## What needs to be done
Your task is to copy the stretch of lines in the records below that begins with the line containing "some .clockLow →" and ends with the line containing "phase := .recovering (n + 1)", exactly as written, with nothing added.

## Extracted entries
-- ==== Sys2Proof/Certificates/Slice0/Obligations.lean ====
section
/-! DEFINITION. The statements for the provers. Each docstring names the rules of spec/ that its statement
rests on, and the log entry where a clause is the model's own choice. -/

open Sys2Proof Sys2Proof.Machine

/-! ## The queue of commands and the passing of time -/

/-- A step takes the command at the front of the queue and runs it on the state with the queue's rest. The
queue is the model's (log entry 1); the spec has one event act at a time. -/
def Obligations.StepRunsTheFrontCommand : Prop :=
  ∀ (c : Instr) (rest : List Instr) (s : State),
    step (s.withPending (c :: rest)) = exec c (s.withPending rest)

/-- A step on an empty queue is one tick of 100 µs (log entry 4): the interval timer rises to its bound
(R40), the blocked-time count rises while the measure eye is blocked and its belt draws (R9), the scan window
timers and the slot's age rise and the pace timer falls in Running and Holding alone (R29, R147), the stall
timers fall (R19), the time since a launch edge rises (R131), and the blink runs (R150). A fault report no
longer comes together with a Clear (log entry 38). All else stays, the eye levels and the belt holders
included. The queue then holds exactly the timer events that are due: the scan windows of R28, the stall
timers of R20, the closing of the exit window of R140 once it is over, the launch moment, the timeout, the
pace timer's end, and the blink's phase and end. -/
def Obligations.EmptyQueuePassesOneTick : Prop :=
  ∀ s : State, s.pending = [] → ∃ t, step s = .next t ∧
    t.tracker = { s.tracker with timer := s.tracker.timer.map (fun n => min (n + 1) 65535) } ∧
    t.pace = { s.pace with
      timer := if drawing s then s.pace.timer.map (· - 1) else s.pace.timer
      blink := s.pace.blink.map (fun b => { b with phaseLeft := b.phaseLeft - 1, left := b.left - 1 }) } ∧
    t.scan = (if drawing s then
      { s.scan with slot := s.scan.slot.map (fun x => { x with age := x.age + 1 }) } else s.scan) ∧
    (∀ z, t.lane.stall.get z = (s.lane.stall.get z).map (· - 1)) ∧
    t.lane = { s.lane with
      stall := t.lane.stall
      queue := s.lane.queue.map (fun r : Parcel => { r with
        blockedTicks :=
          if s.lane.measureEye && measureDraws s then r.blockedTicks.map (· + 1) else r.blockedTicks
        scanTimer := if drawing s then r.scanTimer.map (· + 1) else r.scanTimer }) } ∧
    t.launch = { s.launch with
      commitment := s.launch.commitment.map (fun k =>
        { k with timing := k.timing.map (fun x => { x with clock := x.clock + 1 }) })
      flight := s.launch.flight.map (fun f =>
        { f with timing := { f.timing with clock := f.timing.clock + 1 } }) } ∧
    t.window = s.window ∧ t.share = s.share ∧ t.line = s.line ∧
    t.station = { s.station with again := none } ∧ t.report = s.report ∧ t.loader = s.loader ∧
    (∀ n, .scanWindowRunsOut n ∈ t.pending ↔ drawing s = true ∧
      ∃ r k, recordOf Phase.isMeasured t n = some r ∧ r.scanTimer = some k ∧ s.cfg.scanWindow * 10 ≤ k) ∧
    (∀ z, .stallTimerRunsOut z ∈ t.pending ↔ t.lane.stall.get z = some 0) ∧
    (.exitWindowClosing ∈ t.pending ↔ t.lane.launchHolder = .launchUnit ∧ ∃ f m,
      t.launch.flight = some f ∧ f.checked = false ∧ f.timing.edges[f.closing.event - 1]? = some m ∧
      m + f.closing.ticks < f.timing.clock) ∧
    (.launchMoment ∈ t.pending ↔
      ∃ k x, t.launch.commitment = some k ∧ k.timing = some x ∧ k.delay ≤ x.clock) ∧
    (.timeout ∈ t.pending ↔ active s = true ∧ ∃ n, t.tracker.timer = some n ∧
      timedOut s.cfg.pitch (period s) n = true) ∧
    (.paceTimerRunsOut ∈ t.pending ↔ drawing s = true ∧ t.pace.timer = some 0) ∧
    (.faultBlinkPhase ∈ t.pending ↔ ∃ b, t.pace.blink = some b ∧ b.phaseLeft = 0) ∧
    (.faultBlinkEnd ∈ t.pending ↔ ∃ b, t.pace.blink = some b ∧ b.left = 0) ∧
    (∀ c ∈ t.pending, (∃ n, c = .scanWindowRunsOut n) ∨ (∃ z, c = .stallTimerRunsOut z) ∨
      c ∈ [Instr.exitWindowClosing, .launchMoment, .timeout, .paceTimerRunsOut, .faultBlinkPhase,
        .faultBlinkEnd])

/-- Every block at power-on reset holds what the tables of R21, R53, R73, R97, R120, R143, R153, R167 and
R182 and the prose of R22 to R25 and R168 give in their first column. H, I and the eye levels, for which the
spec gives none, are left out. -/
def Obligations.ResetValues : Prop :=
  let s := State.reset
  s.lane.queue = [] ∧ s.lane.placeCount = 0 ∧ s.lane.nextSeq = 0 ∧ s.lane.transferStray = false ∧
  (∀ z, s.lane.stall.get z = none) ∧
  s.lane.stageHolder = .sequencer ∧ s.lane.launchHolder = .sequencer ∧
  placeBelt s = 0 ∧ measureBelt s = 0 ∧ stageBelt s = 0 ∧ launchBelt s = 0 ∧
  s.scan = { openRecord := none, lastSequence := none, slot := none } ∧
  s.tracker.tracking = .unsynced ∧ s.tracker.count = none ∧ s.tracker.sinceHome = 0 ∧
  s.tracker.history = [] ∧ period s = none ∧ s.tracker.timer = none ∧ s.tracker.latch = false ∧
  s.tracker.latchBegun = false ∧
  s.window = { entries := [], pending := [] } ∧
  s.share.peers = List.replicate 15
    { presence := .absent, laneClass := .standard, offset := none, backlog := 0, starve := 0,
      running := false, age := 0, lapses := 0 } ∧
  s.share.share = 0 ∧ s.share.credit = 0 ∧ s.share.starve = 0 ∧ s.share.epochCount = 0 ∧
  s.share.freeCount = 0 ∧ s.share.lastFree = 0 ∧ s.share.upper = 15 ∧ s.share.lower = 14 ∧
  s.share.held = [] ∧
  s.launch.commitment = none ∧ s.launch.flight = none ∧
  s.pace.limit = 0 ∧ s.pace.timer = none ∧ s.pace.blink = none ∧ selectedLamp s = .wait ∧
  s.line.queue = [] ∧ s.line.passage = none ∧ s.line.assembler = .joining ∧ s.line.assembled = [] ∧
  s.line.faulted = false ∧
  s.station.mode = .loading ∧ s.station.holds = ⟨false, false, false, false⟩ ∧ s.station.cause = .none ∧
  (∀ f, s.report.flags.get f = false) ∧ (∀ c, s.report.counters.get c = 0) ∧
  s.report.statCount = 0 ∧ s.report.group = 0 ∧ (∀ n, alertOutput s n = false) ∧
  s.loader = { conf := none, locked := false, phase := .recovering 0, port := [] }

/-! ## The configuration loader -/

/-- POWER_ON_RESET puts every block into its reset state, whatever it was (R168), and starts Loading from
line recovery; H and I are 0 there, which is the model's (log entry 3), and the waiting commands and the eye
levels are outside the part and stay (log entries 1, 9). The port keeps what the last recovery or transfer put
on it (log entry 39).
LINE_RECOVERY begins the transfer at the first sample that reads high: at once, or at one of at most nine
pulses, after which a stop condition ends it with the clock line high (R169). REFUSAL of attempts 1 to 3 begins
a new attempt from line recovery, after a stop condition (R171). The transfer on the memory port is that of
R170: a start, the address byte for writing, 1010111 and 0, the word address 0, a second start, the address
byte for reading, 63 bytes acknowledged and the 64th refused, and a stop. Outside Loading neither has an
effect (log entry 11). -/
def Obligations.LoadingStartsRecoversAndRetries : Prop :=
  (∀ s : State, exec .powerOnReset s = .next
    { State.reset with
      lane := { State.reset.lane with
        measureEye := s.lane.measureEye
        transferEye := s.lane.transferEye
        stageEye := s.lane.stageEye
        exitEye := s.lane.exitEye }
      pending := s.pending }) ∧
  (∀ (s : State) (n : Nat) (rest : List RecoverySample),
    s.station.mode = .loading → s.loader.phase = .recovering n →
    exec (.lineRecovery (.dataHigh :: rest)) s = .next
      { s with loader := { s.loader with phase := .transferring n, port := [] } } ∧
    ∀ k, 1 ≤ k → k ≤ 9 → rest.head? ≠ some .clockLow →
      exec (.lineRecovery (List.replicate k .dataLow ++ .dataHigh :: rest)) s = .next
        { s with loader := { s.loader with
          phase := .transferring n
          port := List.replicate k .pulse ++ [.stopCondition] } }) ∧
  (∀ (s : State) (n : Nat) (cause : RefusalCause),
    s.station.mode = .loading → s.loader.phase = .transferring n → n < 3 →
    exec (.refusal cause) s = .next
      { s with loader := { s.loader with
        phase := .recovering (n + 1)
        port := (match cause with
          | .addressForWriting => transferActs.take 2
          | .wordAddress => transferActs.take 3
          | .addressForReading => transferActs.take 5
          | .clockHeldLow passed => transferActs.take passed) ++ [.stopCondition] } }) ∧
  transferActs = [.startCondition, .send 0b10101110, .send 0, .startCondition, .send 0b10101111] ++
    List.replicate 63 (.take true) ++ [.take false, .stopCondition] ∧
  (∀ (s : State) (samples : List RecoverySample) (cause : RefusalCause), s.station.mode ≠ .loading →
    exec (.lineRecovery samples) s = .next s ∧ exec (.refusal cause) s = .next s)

## Reply
    ∀ k, 1 ≤ k → k ≤ 9 → rest.head? ≠ some .clockLow →
      exec (.lineRecovery (List.replicate k .dataLow ++ .dataHigh :: rest)) s = .next
        { s with loader := { s.loader with
          phase := .transferring n
          port := List.replicate k .pulse ++ [.stopCondition] } }) ∧
  (∀ (s : State) (n : Nat) (cause : RefusalCause),
    s.station.mode = .loading → s.loader.phase = .transferring n → n < 3 →
    exec (.refusal cause) s = .next
      { s with loader := { s.loader with
        phase := .recovering (n + 1)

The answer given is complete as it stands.